Listed records Block Start

-- ==== Sys2Proof/Machine/Bus.lean ====
section
/-! DEFINITION. Bus accesses and the execution of a command word (43_control.md R174, R175; 20_memory.md R50..R54,
R61). -/

namespace Sys2Proof.Machine

/-- `raise BUS_ERROR` and what the access gives back (R52, R191): the sticky bit, and no other effect. -/
def busError (answer : HostOutput) (s : State) : State := { raiseError .busError s with out := answer }

/-- `BusRead(off, size)` inside the window (R174). -/
def busRead (off size : Nat) (s : State) : State :=
  if size ≠ 4 ∨ off % 4 ≠ 0 then busError (.readData 0#32) s
  else { s with out := .readData (windowRead s off) }

/-- An illegal command word (R74, R175, R191). -/
def illegalCommand (s : State) : State := respond .illegal none false (raiseError .illegalCommand s)

/-- `EXECUTE(cmd)` (R175). -/
def executeWord (w : Word) (s : State) : Host.Outcome State Fault Refusal :=
  match decode w with
  | .ok i => exec i s
  | .error _ => .next (illegalCommand s)

/-- `BusWrite(off, size, v)` inside the window (R175): MAG is stored, CMD executes, any other offset is ignored. -/
def busWrite (off size : Nat) (v : Word) (s : State) : Host.Outcome State Fault Refusal :=
  if size ≠ 4 ∨ off % 4 ≠ 0 then .next (busError .nothing s)
  else if h : off ≤ 0x1C then .next { s with mag := s.mag.set (off / 4) v (by omega), out := .nothing }
  else if off = 0x20 then executeWord v s
  else .next { s with out := .nothing }

/-- One host event. An offset outside the window is not part of the block (R54): a fault (log 6). -/
def perform (e : HostEvent) (s : State) : Host.Outcome State Fault Refusal :=
  match e with
  | .read off size => if off < 0x2000 then .next (busRead off size s) else .fault (.outsideWindow off)
  | .write off size v => if off < 0x2000 then busWrite off size v s else .fault (.outsideWindow off)
  | .hardwareReset => .next (hardwareReset s)

/-- The step: the oldest pending host event, performed whole (R58, R61). With none pending the block holds its state
(R203). -/
def serveNext (s : State) : Host.Outcome State Fault Refusal :=
  match s.pending with
  | [] => .next s
  | e :: rest => perform e { s with pending := rest }

/-- The offset of `CMD` (R55, R71). -/
abbrev cmdOffset : Nat := 0x20

/-- The host writes `w` to CMD before anything else it has pending (log 1). -/
def State.withCommandPending (s : State) (w : Word) : State :=
  { s with pending := .write cmdOffset 4 w :: s.pending }

end Sys2Proof.Machine
end

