theorem toNat_read_status : (Reg.status.read s).toNat =
    (match s.session.cycle with | .searching => 0 | .detecting => 1 | .locked => 2 | .confirmed => 3) +
      2 ^ 2 * s.errIll.toNat + 2 ^ 3 * s.errOvf.toNat + 2 ^ 4 * s.errBus.toNat +
      2 ^ 5 * (match s.lastResult with | .ok => 0 | .illegal => 1 | .rejectedOvf => 2) := by
  rw [← CycleState.toNat_bits, ← CommandResult.toNat_bits]
  have hstate := ReadsBelow.place_zero s.session.cycle.bits (by decide)
  have herrors := ((hstate.or_placeBit 2 s.errIll (by decide) (by decide)).or_placeBit 3 s.errOvf (by decide)
    (by decide)).or_placeBit 4 s.errBus (by decide) (by decide)
  exact (herrors.or_place 5 s.lastResult.bits (by decide) (by decide)).toNat_eq

theorem toNat_read_session : (Reg.session.read s).toNat =
    s.session.len.toNat + 2 ^ 8 * s.session.confCnt.toNat :=
  have hlen := ReadsBelow.place_zero s.session.len (by decide)
  (hlen.or_place 8 s.session.confCnt (by decide) (by decide)).toNat_eq

theorem toNat_read_decResult : (Reg.decResult.read s).toNat =
    s.dec.char.toNat + 2 ^ 16 * s.dec.code.toNat + 2 ^ 24 * s.dec.gated.toNat :=
  have hchar := ReadsBelow.place_zero s.dec.char (by decide)
  have hcode := hchar.or_place 16 s.dec.code (by decide) (by decide)
  (hcode.or_placeBit 24 s.dec.gated (by decide) (by decide)).toNat_eq

theorem toNat_read_repeatCount : (Reg.repeatCount.read s).toNat = minCount s.session.pos s.session.len.toNat :=
  toNat_placeNat_zero (minCount_lt _ _) (by decide)

theorem toNat_read_ringInfo (h : s.session.ring.length ≤ s.params.ringCap) :
    (Reg.ringInfo.read s).toNat = s.session.ring.length + 2 ^ 8 * s.params.ringCap := by
  have hcap := s.ringCap_le
  have hcount := ReadsBelow.placeNat_zero (w := 5) (n := s.session.ring.length) (by omega) (by decide)
  exact (hcount.or_placeNat (w := 5) 8 (by omega) (by decide) (by decide)).toNat_eq

theorem toNat_read_lastReset : (Reg.lastReset.read s).toNat =
    s.lastReset.valid.toNat + 2 * (match s.lastReset.kind with | .manual => 0 | .collapse => 1) +
      2 ^ 8 * s.lastReset.code.toNat := by
  rw [← ResetKind.toNat_bits]
  have hvalid := ReadsBelow.placeBit_zero s.lastReset.valid
  have hkind := hvalid.or_place 1 s.lastReset.kind.bits (by decide) (by decide)
  exact (hkind.or_place 8 s.lastReset.code (by decide) (by decide)).toNat_eq

theorem toNat_read_copyInfo (h : s.copies.log.length ≤ s.params.copyLogCap) :
    (Reg.copyInfo.read s).toNat = s.copies.log.length + 2 ^ 8 * s.params.copyLogCap := by
  have hcap := s.copyLogCap_le
  have hcount := ReadsBelow.placeNat_zero (w := 7) (n := s.copies.log.length) (by omega) (by decide)
  exact (hcount.or_placeNat (w := 7) 8 (by omega) (by decide) (by decide)).toNat_eq

theorem toNat_read_detInfo : (Reg.detInfo.read s).toNat =
    (match s.det.status with | .none => 0 | .ok => 1 | .insufficient => 2) +
      2 ^ 8 * s.det.len.toNat + 2 ^ 16 * s.det.raw.toNat + 2 ^ 24 * s.det.maxl.toNat := by
  rw [← DetStatus.toNat_bits]
  have hstatus := ReadsBelow.place_zero s.det.status.bits (by decide)
  have hlen := hstatus.or_place 8 s.det.len (by decide) (by decide)
  have hraw := hlen.or_place 16 s.det.raw (by decide) (by decide)
  exact (hraw.or_place 24 s.det.maxl (by decide) (by decide)).toNat_eq
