-- ==== Sys2Proof/Machine/Setters.lean ====
section
/-!
DEFINITION. The Device Controller's buffer and flag commands (42_controller_setters.md R83 to R91).
-/

namespace Sys2Proof.Machine

/-- `SET_PIXEL idx, r, g, b` (R83). -/
def execSetPixel (idx : Index) (r g b : Byte) (s : State) : Host.Outcome State Fault Refusal :=
  s.runSetter fun d => d.modifyPixel idx (Pixel.setRgb r g b)

/-- `SET_PIXEL_RGBB idx, r, g, b, x` (R84). -/
def execSetPixelRgbb (idx : Index) (r g b : Byte) (br : F32) (s : State) : Host.Outcome State Fault Refusal :=
  s.runSetter fun d => d.modifyPixel idx (Pixel.setRgbb r g b br)

/-- `SET_PIXEL_BRIGHTNESS idx, x` (R85). -/
def execSetPixelBrightness (idx : Index) (br : F32) (s : State) : Host.Outcome State Fault Refusal :=
  s.runSetter fun d => d.modifyPixel idx (Pixel.setBrightness br)

/-- `SET_ALL_PIXELS r, g, b` (R86). -/
def execSetAllPixels (r g b : Byte) (s : State) : Host.Outcome State Fault Refusal :=
  s.runSetter fun d => d.modifyAll (Pixel.setRgb r g b)

/-- `SET_ALL_PIXELS_RGBB r, g, b, x` (R87). -/
def execSetAllPixelsRgbb (r g b : Byte) (br : F32) (s : State) : Host.Outcome State Fault Refusal :=
  s.runSetter fun d => d.modifyAll (Pixel.setRgbb r g b br)

/-- `SET_ALL_PIXELS_BRIGHTNESS x` (R88). -/
def execSetAllPixelsBrightness (br : F32) (s : State) : Host.Outcome State Fault Refusal :=
  s.runSetter fun d => d.modifyAll (Pixel.setBrightness br)

/-- `CLEAR` (R89): every colour byte 0, the brightness untouched. -/
def execClear (s : State) : Host.Outcome State Fault Refusal :=
  s.runSetter fun d => d.modifyAll Pixel.clear

/-- `SET_CLEAR_ON_TEARDOWN flag` (R90). -/
def execSetClearOnTeardown (flag : Bool) (s : State) : Host.Outcome State Fault Refusal :=
  s.runSetter fun d => d.setCot flag

end Sys2Proof.Machine
end

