-- ==== Sys2Proof/Certificates/Slice0/Obligations.lean ====
section
/-!
DEFINITION. The statements for the provers, from the spec's numbered rules. Explicit records stand on the right-hand sides, so
that a statement does not repeat the model's own function for the effect it states.
-/

open Sys2Proof Sys2Proof.Machine

/-! ### Encoding -/

/-- Words written out from the encoding table (R53 to R56), taken from the examples of R83 to R90 and R97, R98. -/
def Obligations.DecodesTheExampleWords : Prop :=
  decodeCmd 0x010002AABBCC00000000 = .ok (.setPixel 2 0xAA 0xBB 0xCC) ∧
  decodeCmd 0x020000AABBCC3F800000 = .ok (.setPixelRgbb 0 0xAA 0xBB 0xCC 0x3F800000) ∧
  decodeCmd 0x0300070000003F000000 = .ok (.setPixelBrightness 7 0x3F000000) ∧
  decodeCmd 0x040000FF000000000000 = .ok (.setAllPixels 0xFF 0 0) ∧
  decodeCmd 0x0500000102033E800000 = .ok (.setAllPixelsRgbb 1 2 3 0x3E800000) ∧
  decodeCmd 0x0600000000003DCCCCCD = .ok (.setAllPixelsBrightness 0x3DCCCCCD) ∧
  decodeCmd 0x07000000000000000000 = .ok .clear ∧
  decodeCmd 0x08000000000000000000 = .ok .flush ∧
  decodeCmd 0x09000001000000000000 = .ok (.setClearOnTeardown true) ∧
  decodeCmd 0x09000000000000000000 = .ok (.setClearOnTeardown false) ∧
  decodeCmd 0x0A000000000000000000 = .ok .teardown ∧
  decodeCmd 0x0B000000000000000000 = .ok .drop

/-- Decoding an encoded command gives it back, with every operand at every value; `SHOW` comes back as `FLUSH`, whose word it
has (R53 to R56, R92). -/
def Obligations.DecodeOfEncodeIsTheCommand : Prop :=
  ∀ (i : Instr) (w : CmdWord), encodeCmd i = some w →
    decodeCmd w = .ok (if i = .showFrame then .flush else i)

/-- R54, R55, R56: every word is its six fields, the code selects the command, and the result does not depend on a field the
command does not use; of the flag operand only `r[0]` is read. The numbers and the ignoring of unused fields are the spec's own decisions D2 and D9. -/
def Obligations.DecodeReadsOnlyTheUsedFields : Prop :=
  (∀ w : CmdWord, w = cmdWord (cmdOp w) (cmdIdx w) (cmdR w) (cmdG w) (cmdB w) (cmdBr w)) ∧
  ∀ (idx : Index) (r g b : Byte) (br : F32),
    decodeCmd (cmdWord 0x01 idx r g b br) = .ok (.setPixel idx r g b) ∧
    decodeCmd (cmdWord 0x02 idx r g b br) = .ok (.setPixelRgbb idx r g b br) ∧
    decodeCmd (cmdWord 0x03 idx r g b br) = .ok (.setPixelBrightness idx br) ∧
    decodeCmd (cmdWord 0x04 idx r g b br) = .ok (.setAllPixels r g b) ∧
    decodeCmd (cmdWord 0x05 idx r g b br) = .ok (.setAllPixelsRgbb r g b br) ∧
    decodeCmd (cmdWord 0x06 idx r g b br) = .ok (.setAllPixelsBrightness br) ∧
    decodeCmd (cmdWord 0x07 idx r g b br) = .ok .clear ∧
    decodeCmd (cmdWord 0x08 idx r g b br) = .ok .flush ∧
    decodeCmd (cmdWord 0x09 idx r g b br) = .ok (.setClearOnTeardown (r.getLsbD 0)) ∧
    decodeCmd (cmdWord 0x0A idx r g b br) = .ok .teardown ∧
    decodeCmd (cmdWord 0x0B idx r g b br) = .ok .drop

/-- R63: the reserved codes, and no other, select no operation; a step that is presented one refuses it by name (the spec's own decision D8
and its treatment U1; the name is the model's, log 18). -/
def Obligations.ReservedCodesAreRefused : Prop :=
  (∀ w : CmdWord, (cmdOp w = 0x00 ∨ 0x0C ≤ (cmdOp w).toNat) ↔ decodeCmd w = .error (.reservedCode (cmdOp w))) ∧
  ∀ (s : State) (w : CmdWord) (rest : List Request), s.host = .command w :: rest → s.cmdReady = true →
    (cmdOp w = 0x00 ∨ 0x0C ≤ (cmdOp w).toNat) → step s = .refused (.reservedCode (cmdOp w))

/-- R47 to R50: the bytes of each frame are read back as that frame, every field of an LED frame at every value; what the decoder reads
as a frame is that frame's bytes, so there are three formats and no others; and a step of a block presented bytes that are none of
them refuses by name (log 18). Where `END_LEN` is 4 the end frame's bytes are a start frame's (R39; log 19), so the end frame is left
out of the first part there. -/
def Obligations.FrameDecodeOfEncodeIsTheFrame : Prop :=
  (∀ (endLen : Nat) (i : Instr) (bytes : List Byte), encodeFrame endLen i = some bytes →
    (i = .endFrame → endLen ≠ 4) → decodeFrame endLen bytes = .ok i) ∧
  (∀ (endLen : Nat) (i : Instr) (bytes : List Byte), decodeFrame endLen bytes = .ok i → encodeFrame endLen i = some bytes) ∧
  ∀ (s : State) (d : Device) (bytes : List Byte) (rest : List Request), s.host = .frame bytes :: rest → s.dev = some d →
    (∀ i : Instr, encodeFrame d.endLen i ≠ some bytes) → step s = .refused .notAFrame

/-- R17, R34, R49: the raw bytes of a marked record are the LED frame with its fields, and sent most significant bit first they
are its 32-bit word from bit 31 down to bit 0. -/
def Obligations.LedFrameIsThePixelWord : Prop :=
  ∀ p : Pixel, p.marked = true →
    (∀ endLen, encodeFrame endLen (.ledFrame p.field p.blue p.green p.red) = some p.rawBytes) ∧
    bitsOf p.rawBytes = (List.range 32).map fun i => p.word.getLsbD (31 - i)

/-! ### The brightness conversion -/

/-- R59: `enc5` is the number of thresholds not above the pattern, on every one of the `2^32` patterns (the spec's own decisions D5, D6
and its own derivation; log 14). -/
def Obligations.Enc5EqualsItsThresholdForm : Prop := ∀ w : F32, enc5 w = enc5ByThresholds w

/-- R61, all four laws: (a) `enc5(dec5(k)) = k`; (b) for `x` in `[0, 1]` the decoded value is within `1/31` of `x` and the
stored byte is marked; (c) the clamping examples; (d) `enc5` is monotone on operands that are numbers. Values are in units of
`2^-149`, where 1.0 is `2^149`. (a) and (d) are the spec's own derivations from R58 to R60. -/
def Obligations.BrightnessPairLaws : Prop :=
  (∀ k : Field, enc5 (dec5 k) = k) ∧
  (∀ (w : F32) (x : Int), f32Key w = some x → 0 ≤ x → x ≤ 2 ^ 149 →
    hasMarker (brightnessHdr w) = true ∧
    ∃ y : Int, f32Key (dec5 (enc5 w)) = some y ∧ 31 * (y - x) ≤ 2 ^ 149 ∧ 31 * (x - y) ≤ 2 ^ 149) ∧
  (enc5 0xBF800000 = enc5 0x00000000 ∧ enc5 0x40000000 = enc5 0x3F800000) ∧
  ∀ (v w : F32) (x y : Int), f32Key v = some x → f32Key w = some y → x ≤ y → (enc5 v).toNat ≤ (enc5 w).toNat

/-- R58 outside the unit interval: an operand at or below 0 gives field 0, one at or above 1.0 gives 31, a NaN gives 0 (the spec's
own decision D6). -/
def Obligations.Enc5ClampsAndMapsNanToZero : Prop :=
  (∀ (w : F32) (x : Int), f32Key w = some x → (x ≤ 0 → enc5 w = 0) ∧ (2 ^ 149 ≤ x → enc5 w = 31)) ∧
  ∀ w : F32, f32Key w = none → enc5 w = 0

Listed records Block End

### Problem to solve
Using the data above, report how many lines include the string "herrors" and add nothing to the number.

### Answer box
2